■ REQUIREMENT
Each line of the data below that holds the word "have" is to be reported in full.

[Collected data]
Content starts

-- ==== Sys2Proof/Laws/Write.lean ====
section
/-! SUPPORT. What a write does once it passes steps 1 to 5 of R325: the state that steps 6 to 8 make, settled, with the
answer sent and kept. -/

namespace Sys2Proof.Machine

/-- `x` is `y` but for what a write's answer touches: the messages sent and the answers kept. -/
def AnswerOf (y x : State) : Prop :=
  x.ctl = y.ctl ∧ ∃ out rep, x.w = { y.w with out := out, net := { y.w.net with replay := rep } }

theorem AnswerOf.refl (y : State) : AnswerOf y y := ⟨rfl, _, _, rfl⟩

theorem AnswerOf.send {y x : State} (m : OutMsg) (h : AnswerOf y x) : AnswerOf y { x with w := send x.w m } := by
  obtain ⟨h1, o, r, h2⟩ := h
  exact ⟨h1, x.w.out ++ [m], r, by dsimp only [Machine.send]; rw [h2]⟩

theorem AnswerOf.keep {y x : State} (k : KoaStored) (h : AnswerOf y x) : AnswerOf y { x with w := keepAnswer k x.w } := by
  obtain ⟨h1, o, r, h2⟩ := h
  exact ⟨h1, o, (keepAnswer k x.w).net.replay, by dsimp only [keepAnswer, updNet]; rw [h2]⟩

/-- The state of steps 6 to 8. -/
def steps6to8 (e : WriteEnv) (k : Nat) (bytes : List Nat) (u : State) : State :=
  match objRow k with
  | some (r, n, o) => applyWrite (pathSource e.path) r n o k bytes u
  | none => u

theorem engine_of_gate {e : WriteEnv} {ix sub ty : Nat} {bytes : List Nat} {s u : State} {r n o}
    (h : gate e ix sub ty bytes s = .ok (u, r, n, o)) :
    objRow (ix * 256 + sub) = some (r, n, o) ∧
      ∃ st, st ≤ 1 ∧ engine e ix sub ty bytes s = (st, applyWrite (pathSource e.path) r n o (ix * 256 + sub) bytes u) := by
  constructor
  · unfold gate at h
    dsimp only at h
    split at h; · cases h
    split at h; · cases h
    split at h; · cases h
    split at h
    · cases h
    · rename_i r' n' o' hr
      split at h; · cases h
      split at h; · cases h
      split at h; · cases h
      split at h
      · cases h
      · cases h; exact hr
  · unfold engine
    rw [h]
    refine ⟨_, ?_, rfl⟩
    split <;> decide

theorem steps_of_gate {e : WriteEnv} {k ty : Nat} {bytes : List Nat} {s u : State} (h : gateState e k ty bytes s = some u) :
    (objRow k).isSome = true ∧ ∃ st, st ≤ 1 ∧ engine e (k / 256) (k % 256) ty bytes s = (st, steps6to8 e k bytes u) := by
  have hk : k / 256 * 256 + k % 256 = k := by omega
  unfold gateState at h
  split at h
  · rename_i u' r n o hg
    obtain rfl : u' = u := by simpa using h
    obtain ⟨hrow, st, hst, he⟩ := engine_of_gate hg
    rw [hk] at hrow he
    exact ⟨by simp [hrow], st, hst, by rw [he]; simp [steps6to8, hrow]⟩
  · cases h

/-- A write that passes steps 1 to 5 ends in the state of steps 6 to 8 with its answer. -/
theorem writeObj_passes {e : WriteEnv} {k ty : Nat} {bytes : List Nat} {s u : State}
    (h : passesAt e k ty bytes s = some u) :
    (objRow k).isSome = true ∧ AnswerOf (steps6to8 e k bytes u) (writeObj e (k / 256) (k % 256) ty bytes s) := by
  unfold passesAt at h
  unfold writeObj
  split at h
  · rename_i a reqId hp
    split at h
    · rename_i hc
      simp only [Bool.and_eq_true, Option.isNone_iff_eq_none] at hc
      obtain ⟨hr, st, -, he⟩ := steps_of_gate h
      refine ⟨hr, ?_⟩
      simp only [hp, hc.1, if_true, koaWrite, hc.2, he]
      split
      · exact ((AnswerOf.refl _).send _).keep _
      · exact (AnswerOf.refl _).send _
    · cases h
  · rename_i hp
    split at h
    · rename_i hc
      obtain ⟨hr, st, hst, he⟩ := steps_of_gate h
      refine ⟨hr, ?_⟩
      simp only [hp, hc, if_true, canWrite, he, hst]
      exact (AnswerOf.refl _).send _
    · cases h
  · rename_i hp
    split at h
    · rename_i hc
      obtain ⟨hr, st, -, he⟩ := steps_of_gate h
      refine ⟨hr, ?_⟩
      simp only [hp, hc, if_true, he]
      exact .refl _
    · cases h
  · rename_i hp
    split at h
    · rename_i hc
      obtain ⟨hr, st, -, he⟩ := steps_of_gate h
      refine ⟨hr, ?_⟩
      simp only [hp, hc, if_true, he]
      exact .refl _
    · cases h

/-- The write commands: the state of steps 6 to 8, its answer, and the events delivered. -/
theorem runWrite_passes {e : WriteEnv} {k : Nat} {v : Int} {s u : State} (h : Passes e k v s u) :
    ∃ x, AnswerOf (steps6to8 e k (valueBytes k v) u) x ∧
      onState (writeKey e k v) s = .next { ctl := x.ctl, w := settle x.w, pending := s.pending } := by
  obtain ⟨hr, ha⟩ := writeObj_passes h
  refine ⟨_, ha, ?_⟩
  obtain ⟨⟨r, n, o⟩, hr⟩ := Option.isSome_iff_exists.mp hr
  simp only [onState, writeKey, valueCode, valueBytes, hr]
  rfl

/-- A trailer that is well formed, of a slot with a key, with the right tag and a counter above the last one passes step
5, and a write that passes steps 1 to 4 with it acts on the state with that counter (R347, R348). -/
theorem gate_signed {e : WriteEnv} {ix sub ty : Nat} {bytes key : List Nat} {s : State} {r : ObjDesc} {n o : Nat} {t : Trailer}
    (ha : e.auth = some t) (h1 : answers s.w ix = true) (h2 : indexExists ix = true) (h3 : subExists ix sub = true)
    (h4 : objRow (ix * 256 + sub) = some (r, n, o)) (h5 : writable r o = true) (h6 : ¬(r.key = Obj.LCK_ROW_POS 0 ∧ n = 0))
    (h7 : typeStatus e.path s.w r ix (ix * 256 + sub) ty bytes = St.ok) (h8 : accessOk e.path s.w = true)
    (hs : t.slot ≤ 3) (hp : t.pad = 0) (hb : s.ctl.sec.blockEnd = none)
    (hk : s.ctl.sec.slots.getD t.slot .empty = .programmed key) (ht : t.tag = authTag key ix sub t.counter bytes)
    (hc : s.ctl.sec.ctr.getD t.slot 0 < t.counter) :
    gate e ix sub ty bytes s = .ok (setSec s fun x => { x with ctr := x.ctr.set t.slot t.counter }, r, n, o) := by
  have hl : lockoutEnd s = s := by unfold lockoutEnd; rw [hb]
  have hq : lockedOut s.ctl.sec s.w.clk = false := by unfold lockedOut; rw [hb]
  have hg : authStep r.a (pathSource e.path) ix sub bytes e s =
      (St.ok, setSec s fun x => { x with ctr := x.ctr.set t.slot t.counter }) := by
    unfold authStep authCheck
    rw [ha]
    dsimp only
    rw [if_neg (by omega), hl, hq, hk]
    simp only [Bool.false_eq_true, if_false]
    rw [if_neg (by simp [ht]), if_neg (by omega)]
  unfold gate
  simp only [h1, h2, h3, h4, h5, h7, h8, hg, Bool.not_true, Bool.false_eq_true, if_false, ne_eq, not_true, h6, or_false]

end Sys2Proof.Machine
end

Content ends

■ OUTPUT FOR THIS TASK
  have hk : k / 256 * 256 + k % 256 = k := by omega
  have hl : lockoutEnd s = s := by unfold lockoutEnd; rw [hb]
  have hq : lockedOut s.ctl.sec s.w.clk = false := by unfold lockedOut; rw [hb]
  have hg : authStep r.a (pathSource e.path) ix sub bytes e s =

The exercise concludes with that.